> Task item
Return only the lines from the top of the material through the line marked by "(e.info &&& 0xFFFFFFFFFF#64)", unaltered.

[Start of Attachment]

/-- The information of a pending engine fault (11 R247). -/
def EngineFault.tinfo (e : EngineFault) : Dword :=
  (e.info &&& 0xFFFFFFFFFF#64) ||| (BitVec.ofNat 64 (min e.more 255) <<< 40) ||| (e.cause.setWidth 64 <<< 56)
/-- engine-fault is taken: the pending fault is cleared (11 R247). -/
def State.clearFault (s : State) : State := s.setX { s.x with ef := none, efNow := false }

/-- A trap is taken; a double trap, which is fatal, ends the builds of the partition's recipe strands (15 R330). -/
def State.enterTrap (s : State) (cause : Nat) (fmask : BitVec 16) (tinfo : Dword) (tpc : Addr) : State :=
  let t := s.takeTrap cause fmask tinfo tpc
  let t := t.setX { t.x with wlines := [] }
  if s.x.h then t.abandonAll else t

/-- The information of the cause reported: for class 1 with the lanes of every raise of that flag by that op word in that
cluster (08 R172). -/
def CauseRec.joined (c : CauseRec) (all : List CauseRec) : Dword :=
  if c.rank = 7 then
    (all.filter fun x => x.slot = c.slot && x.code = c.code && x.cluster = c.cluster).foldl (fun a x => a ||| x.info) c.info
  else c.info
/-- The trap for the cause reported, with every op word that meets it (R69). -/
def State.report (s : State) (c : CauseRec) (all : List CauseRec) (a : Addr) : State :=
  let m := (all.filter fun x => x.rank = c.rank).foldl (fun a x => a ||| 2 ^ (x.slot % 16)) 0
  let s := if c.code = 0x82 then s.clearFault else s
  (s.enterTrap c.code (BitVec.ofNat 16 m) (c.joined all) a).tick

/-- The bundle has waited core.wdog cycles (18 R380). -/
def State.wdogOver (s : State) : Bool := s.core.wdog ≠ 0#32 && decide (s.core.wdog.toNat ≤ s.x.waited)
/-- The bundle waits one cycle with a code, or raises watchdog (R72, 18 R380). -/
def State.hold (ex : Instr → State → Out) (s : State) (code : Nat) (lines : List Nat) : Out :=
  let s := s.setX { s.x with wcode := code, wlines := lines }
  if s.wdogOver then ex .watchdog s
  else .next (s.setX { s.x with waited := s.x.waited + 1 }).tick

/-- watchdog: a bundle that has waited core.wdog cycles traps instead of issuing (18 R380). -/
def execWatchdog (s : State) : Out :=
  .next (if s.run && s.wdogOver then
      (s.enterTrap 0xA5 0 (BitVec.ofNat 64 (s.x.wcode % 8)) s.x.pc).tick
    else s)

/-! ## The commit (R75) -/

/-- The granules of 16 bytes that a byte range touches. -/
def granules (a n : Nat) : List Nat :=
  if n = 0 then [] else (List.range ((a + n - 1) / 16 - a / 16 + 1)).map fun i => (a / 16 + i) * 16
/-- A command has still to read a granule. -/
def Cmd.reads (c : Cmd) (g : Nat) : Bool :=
  !c.rdDone && (match c.rd with | some (a, n) => overlaps a n g 16 | none => false)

[End of Attachment]

> Answer space
/-- The information of a pending engine fault (11 R247). -/
def EngineFault.tinfo (e : EngineFault) : Dword :=
  (e.info &&& 0xFFFFFFFFFF#64) ||| (BitVec.ofNat 64 (min e.more 255) <<< 40) ||| (e.cause.setWidth 64 <<< 56)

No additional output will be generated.